» Work required:
Every line from the one containing "s.pending := rfl" to the one containing "s.pend := rfl" in the records below, both included, must be set down exactly, and no other line.

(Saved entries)
————

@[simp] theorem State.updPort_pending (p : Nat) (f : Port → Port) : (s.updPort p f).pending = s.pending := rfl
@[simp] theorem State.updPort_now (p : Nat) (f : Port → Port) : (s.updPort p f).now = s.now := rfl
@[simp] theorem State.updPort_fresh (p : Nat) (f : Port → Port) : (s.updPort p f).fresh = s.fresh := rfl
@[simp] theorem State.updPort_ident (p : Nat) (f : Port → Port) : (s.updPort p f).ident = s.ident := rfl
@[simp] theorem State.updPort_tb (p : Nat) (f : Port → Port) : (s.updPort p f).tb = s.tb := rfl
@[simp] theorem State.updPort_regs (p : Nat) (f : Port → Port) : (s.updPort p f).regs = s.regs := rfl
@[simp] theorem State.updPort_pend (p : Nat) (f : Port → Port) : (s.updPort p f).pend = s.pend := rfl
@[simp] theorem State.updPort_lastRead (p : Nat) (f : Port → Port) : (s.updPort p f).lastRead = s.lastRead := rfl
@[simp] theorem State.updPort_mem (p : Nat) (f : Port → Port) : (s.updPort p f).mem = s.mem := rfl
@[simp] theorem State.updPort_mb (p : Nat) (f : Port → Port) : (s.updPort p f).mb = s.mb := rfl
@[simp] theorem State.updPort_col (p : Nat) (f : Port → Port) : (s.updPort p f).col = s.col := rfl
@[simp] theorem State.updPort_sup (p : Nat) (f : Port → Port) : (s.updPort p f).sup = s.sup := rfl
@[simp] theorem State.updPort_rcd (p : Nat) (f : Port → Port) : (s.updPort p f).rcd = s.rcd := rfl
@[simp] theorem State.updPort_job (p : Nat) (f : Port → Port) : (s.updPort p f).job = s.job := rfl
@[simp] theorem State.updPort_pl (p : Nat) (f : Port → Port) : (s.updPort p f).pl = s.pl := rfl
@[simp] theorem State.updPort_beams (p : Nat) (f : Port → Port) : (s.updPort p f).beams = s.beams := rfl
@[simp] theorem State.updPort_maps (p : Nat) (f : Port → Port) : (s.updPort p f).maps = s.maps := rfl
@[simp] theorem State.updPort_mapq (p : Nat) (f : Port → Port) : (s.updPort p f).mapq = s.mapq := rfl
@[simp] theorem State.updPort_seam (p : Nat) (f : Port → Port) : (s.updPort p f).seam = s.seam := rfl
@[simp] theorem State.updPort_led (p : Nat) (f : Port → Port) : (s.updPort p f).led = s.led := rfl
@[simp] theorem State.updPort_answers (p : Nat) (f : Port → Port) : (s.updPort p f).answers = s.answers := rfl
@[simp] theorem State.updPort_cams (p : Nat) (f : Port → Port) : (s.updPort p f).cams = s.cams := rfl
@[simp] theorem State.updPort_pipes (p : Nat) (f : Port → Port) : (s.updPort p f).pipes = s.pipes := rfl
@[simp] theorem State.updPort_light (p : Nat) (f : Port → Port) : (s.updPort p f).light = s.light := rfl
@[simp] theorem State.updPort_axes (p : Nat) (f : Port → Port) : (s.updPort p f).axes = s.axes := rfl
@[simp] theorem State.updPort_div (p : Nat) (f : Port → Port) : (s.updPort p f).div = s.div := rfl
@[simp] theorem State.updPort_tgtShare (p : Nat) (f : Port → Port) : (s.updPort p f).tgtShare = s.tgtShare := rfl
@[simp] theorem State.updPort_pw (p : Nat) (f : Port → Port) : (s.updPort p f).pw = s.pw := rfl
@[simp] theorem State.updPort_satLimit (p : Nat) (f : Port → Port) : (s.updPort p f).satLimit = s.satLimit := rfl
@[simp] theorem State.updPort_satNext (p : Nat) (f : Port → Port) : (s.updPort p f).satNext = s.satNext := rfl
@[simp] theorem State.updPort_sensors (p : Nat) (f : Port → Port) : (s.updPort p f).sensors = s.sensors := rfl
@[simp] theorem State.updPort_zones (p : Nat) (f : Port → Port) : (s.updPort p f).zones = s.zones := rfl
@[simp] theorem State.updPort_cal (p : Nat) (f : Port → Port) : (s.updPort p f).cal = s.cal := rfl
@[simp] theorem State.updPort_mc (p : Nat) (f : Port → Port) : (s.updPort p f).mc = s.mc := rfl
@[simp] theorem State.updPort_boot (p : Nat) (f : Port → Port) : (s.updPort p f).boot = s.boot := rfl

————

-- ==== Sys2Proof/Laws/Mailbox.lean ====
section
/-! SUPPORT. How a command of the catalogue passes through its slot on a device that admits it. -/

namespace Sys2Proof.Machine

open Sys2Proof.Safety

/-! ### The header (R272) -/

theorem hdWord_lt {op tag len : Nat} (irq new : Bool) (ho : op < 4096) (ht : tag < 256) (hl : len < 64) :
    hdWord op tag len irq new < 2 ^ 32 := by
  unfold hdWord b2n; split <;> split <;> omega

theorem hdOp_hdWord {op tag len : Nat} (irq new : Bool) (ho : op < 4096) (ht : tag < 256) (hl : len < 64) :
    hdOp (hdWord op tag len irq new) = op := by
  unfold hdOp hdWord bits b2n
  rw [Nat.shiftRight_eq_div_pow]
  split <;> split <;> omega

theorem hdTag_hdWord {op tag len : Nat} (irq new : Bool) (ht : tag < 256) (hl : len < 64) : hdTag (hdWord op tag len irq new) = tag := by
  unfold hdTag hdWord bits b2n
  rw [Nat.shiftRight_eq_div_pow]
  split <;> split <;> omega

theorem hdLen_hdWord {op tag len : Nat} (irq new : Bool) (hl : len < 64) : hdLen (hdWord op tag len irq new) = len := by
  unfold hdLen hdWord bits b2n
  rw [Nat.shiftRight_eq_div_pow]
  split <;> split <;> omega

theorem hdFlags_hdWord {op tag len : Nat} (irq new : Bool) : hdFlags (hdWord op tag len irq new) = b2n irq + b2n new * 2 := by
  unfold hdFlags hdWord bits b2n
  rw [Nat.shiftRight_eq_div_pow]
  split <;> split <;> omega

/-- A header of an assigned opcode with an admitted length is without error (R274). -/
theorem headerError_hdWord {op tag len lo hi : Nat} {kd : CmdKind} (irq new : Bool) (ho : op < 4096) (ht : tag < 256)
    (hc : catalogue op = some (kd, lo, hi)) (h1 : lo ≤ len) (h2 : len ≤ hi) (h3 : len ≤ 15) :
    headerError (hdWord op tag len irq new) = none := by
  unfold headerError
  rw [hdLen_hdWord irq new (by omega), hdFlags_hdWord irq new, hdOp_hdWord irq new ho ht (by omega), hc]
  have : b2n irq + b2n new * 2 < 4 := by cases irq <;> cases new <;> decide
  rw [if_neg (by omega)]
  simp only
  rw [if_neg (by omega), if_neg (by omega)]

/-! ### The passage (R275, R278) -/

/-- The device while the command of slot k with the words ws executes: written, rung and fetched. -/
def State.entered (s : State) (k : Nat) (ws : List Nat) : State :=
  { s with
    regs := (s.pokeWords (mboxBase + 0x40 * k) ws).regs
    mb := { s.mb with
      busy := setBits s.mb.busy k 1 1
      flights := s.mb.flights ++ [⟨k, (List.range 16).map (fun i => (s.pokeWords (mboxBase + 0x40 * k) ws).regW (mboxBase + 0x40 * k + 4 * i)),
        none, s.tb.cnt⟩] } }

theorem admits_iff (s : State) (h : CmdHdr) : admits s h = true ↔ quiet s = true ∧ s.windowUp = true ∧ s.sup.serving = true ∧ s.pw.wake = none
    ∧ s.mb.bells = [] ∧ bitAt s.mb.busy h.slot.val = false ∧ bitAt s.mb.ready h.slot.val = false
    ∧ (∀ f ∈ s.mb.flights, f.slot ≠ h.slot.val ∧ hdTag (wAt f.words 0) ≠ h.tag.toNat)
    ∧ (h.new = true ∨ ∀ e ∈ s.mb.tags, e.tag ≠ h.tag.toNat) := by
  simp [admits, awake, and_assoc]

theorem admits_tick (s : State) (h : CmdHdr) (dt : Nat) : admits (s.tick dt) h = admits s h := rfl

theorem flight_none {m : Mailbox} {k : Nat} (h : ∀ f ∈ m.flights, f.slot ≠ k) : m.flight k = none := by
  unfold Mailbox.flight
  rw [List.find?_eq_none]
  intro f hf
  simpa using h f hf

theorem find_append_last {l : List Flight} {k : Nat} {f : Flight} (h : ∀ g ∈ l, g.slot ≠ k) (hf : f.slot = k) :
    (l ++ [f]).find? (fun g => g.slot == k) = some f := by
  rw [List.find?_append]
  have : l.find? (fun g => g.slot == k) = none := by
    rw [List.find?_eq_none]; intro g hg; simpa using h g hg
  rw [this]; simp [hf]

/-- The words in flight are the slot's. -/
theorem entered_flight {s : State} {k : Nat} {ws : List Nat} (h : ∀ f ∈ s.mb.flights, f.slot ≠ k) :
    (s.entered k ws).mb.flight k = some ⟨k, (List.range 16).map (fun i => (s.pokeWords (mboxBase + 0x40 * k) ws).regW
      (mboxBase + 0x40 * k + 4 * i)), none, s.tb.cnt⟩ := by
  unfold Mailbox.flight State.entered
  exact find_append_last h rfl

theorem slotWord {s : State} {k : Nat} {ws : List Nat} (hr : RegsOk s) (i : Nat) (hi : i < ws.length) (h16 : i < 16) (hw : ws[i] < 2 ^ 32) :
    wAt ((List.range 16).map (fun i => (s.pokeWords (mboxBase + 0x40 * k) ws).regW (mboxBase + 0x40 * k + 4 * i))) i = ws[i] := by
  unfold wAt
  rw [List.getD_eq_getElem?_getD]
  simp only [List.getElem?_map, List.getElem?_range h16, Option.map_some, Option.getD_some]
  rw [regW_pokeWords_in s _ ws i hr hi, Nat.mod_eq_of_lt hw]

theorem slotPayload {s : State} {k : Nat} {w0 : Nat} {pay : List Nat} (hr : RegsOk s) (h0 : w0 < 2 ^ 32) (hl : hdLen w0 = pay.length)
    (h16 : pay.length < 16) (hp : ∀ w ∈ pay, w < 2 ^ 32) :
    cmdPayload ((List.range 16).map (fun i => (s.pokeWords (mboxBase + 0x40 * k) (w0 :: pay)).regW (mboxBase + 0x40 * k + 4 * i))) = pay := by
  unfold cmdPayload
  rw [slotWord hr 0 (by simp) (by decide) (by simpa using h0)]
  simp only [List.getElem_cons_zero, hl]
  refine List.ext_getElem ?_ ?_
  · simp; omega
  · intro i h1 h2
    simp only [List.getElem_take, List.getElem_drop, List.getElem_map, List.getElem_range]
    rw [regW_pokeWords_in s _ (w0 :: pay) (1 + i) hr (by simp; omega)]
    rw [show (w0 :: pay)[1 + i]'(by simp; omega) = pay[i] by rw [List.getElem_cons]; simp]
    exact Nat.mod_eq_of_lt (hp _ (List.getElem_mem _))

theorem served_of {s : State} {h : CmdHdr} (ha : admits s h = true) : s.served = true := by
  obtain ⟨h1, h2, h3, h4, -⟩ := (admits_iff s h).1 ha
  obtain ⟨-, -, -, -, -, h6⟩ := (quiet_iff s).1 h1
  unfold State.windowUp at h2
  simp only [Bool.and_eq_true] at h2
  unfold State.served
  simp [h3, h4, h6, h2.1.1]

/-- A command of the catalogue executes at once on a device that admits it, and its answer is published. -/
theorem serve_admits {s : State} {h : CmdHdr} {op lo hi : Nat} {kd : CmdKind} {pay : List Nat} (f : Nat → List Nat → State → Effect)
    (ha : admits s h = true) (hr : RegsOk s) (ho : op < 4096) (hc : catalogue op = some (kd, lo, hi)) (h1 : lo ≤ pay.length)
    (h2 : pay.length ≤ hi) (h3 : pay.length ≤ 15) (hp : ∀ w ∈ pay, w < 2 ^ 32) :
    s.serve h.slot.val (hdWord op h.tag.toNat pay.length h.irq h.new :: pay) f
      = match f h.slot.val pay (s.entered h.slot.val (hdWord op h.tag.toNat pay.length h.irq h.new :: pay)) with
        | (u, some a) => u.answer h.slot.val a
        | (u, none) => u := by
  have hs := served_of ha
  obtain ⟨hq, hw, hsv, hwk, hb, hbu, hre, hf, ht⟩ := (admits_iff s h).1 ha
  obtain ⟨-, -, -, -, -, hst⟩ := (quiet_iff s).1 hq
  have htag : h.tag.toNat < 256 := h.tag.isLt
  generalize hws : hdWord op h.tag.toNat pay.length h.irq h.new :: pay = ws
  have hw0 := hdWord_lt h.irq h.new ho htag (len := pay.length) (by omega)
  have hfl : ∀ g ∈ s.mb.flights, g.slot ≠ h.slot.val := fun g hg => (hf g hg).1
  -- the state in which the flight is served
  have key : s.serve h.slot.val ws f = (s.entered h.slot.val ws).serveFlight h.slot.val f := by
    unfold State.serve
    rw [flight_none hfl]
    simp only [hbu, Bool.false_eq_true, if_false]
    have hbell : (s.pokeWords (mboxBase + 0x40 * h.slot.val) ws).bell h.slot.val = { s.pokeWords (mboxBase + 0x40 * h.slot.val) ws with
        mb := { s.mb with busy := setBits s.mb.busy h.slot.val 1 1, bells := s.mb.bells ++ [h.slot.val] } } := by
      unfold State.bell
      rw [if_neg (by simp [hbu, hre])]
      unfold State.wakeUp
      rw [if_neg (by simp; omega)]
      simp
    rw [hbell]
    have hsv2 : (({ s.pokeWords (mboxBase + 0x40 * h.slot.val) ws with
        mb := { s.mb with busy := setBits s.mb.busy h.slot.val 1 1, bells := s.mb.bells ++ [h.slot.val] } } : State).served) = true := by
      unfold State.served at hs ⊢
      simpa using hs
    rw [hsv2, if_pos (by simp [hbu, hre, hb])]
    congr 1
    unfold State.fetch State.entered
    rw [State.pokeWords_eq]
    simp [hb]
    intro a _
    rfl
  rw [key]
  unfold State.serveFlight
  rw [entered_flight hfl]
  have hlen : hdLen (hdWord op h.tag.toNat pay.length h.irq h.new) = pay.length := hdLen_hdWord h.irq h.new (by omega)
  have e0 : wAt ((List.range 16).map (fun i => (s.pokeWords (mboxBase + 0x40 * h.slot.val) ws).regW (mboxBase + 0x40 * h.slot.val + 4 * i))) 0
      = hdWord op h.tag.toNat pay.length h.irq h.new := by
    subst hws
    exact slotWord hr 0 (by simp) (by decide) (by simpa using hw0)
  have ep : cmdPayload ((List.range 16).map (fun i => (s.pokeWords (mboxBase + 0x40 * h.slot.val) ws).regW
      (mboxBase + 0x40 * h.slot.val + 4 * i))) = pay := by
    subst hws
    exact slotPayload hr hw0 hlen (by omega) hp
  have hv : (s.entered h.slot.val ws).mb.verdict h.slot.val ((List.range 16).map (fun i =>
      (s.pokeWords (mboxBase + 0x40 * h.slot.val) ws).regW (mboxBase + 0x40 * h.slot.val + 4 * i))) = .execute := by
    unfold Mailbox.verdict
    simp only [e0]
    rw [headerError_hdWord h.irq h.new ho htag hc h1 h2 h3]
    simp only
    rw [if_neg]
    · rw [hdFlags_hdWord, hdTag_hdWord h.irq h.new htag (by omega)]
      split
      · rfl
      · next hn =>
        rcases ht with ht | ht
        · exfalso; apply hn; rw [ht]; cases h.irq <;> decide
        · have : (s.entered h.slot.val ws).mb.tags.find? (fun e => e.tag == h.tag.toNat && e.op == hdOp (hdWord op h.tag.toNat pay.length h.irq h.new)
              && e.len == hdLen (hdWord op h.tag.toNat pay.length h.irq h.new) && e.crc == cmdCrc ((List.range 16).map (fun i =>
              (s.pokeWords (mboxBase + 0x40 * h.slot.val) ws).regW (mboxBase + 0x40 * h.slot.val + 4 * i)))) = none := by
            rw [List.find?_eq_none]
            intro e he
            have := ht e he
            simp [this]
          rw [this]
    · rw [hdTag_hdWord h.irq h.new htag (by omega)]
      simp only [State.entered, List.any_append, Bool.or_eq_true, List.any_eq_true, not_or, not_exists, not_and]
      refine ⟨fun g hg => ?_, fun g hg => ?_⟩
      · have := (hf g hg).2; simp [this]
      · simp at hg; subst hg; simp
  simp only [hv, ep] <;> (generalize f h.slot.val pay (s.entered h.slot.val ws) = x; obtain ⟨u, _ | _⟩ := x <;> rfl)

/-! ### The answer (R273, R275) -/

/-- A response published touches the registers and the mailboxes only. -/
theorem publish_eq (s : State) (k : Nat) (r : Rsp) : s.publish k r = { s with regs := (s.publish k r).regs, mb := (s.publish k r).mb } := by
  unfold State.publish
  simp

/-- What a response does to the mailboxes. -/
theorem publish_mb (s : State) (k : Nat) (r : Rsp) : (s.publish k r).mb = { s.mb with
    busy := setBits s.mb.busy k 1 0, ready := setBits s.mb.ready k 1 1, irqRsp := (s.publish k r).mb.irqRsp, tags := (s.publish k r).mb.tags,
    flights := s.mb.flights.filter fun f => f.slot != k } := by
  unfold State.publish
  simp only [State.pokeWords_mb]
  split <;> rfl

————

» Answer for the task:
@[simp] theorem State.updPort_pending (p : Nat) (f : Port → Port) : (s.updPort p f).pending = s.pending := rfl
@[simp] theorem State.updPort_now (p : Nat) (f : Port → Port) : (s.updPort p f).now = s.now := rfl
@[simp] theorem State.updPort_fresh (p : Nat) (f : Port → Port) : (s.updPort p f).fresh = s.fresh := rfl
@[simp] theorem State.updPort_ident (p : Nat) (f : Port → Port) : (s.updPort p f).ident = s.ident := rfl
@[simp] theorem State.updPort_tb (p : Nat) (f : Port → Port) : (s.updPort p f).tb = s.tb := rfl
@[simp] theorem State.updPort_regs (p : Nat) (f : Port → Port) : (s.updPort p f).regs = s.regs := rfl
@[simp] theorem State.updPort_pend (p : Nat) (f : Port → Port) : (s.updPort p f).pend = s.pend := rfl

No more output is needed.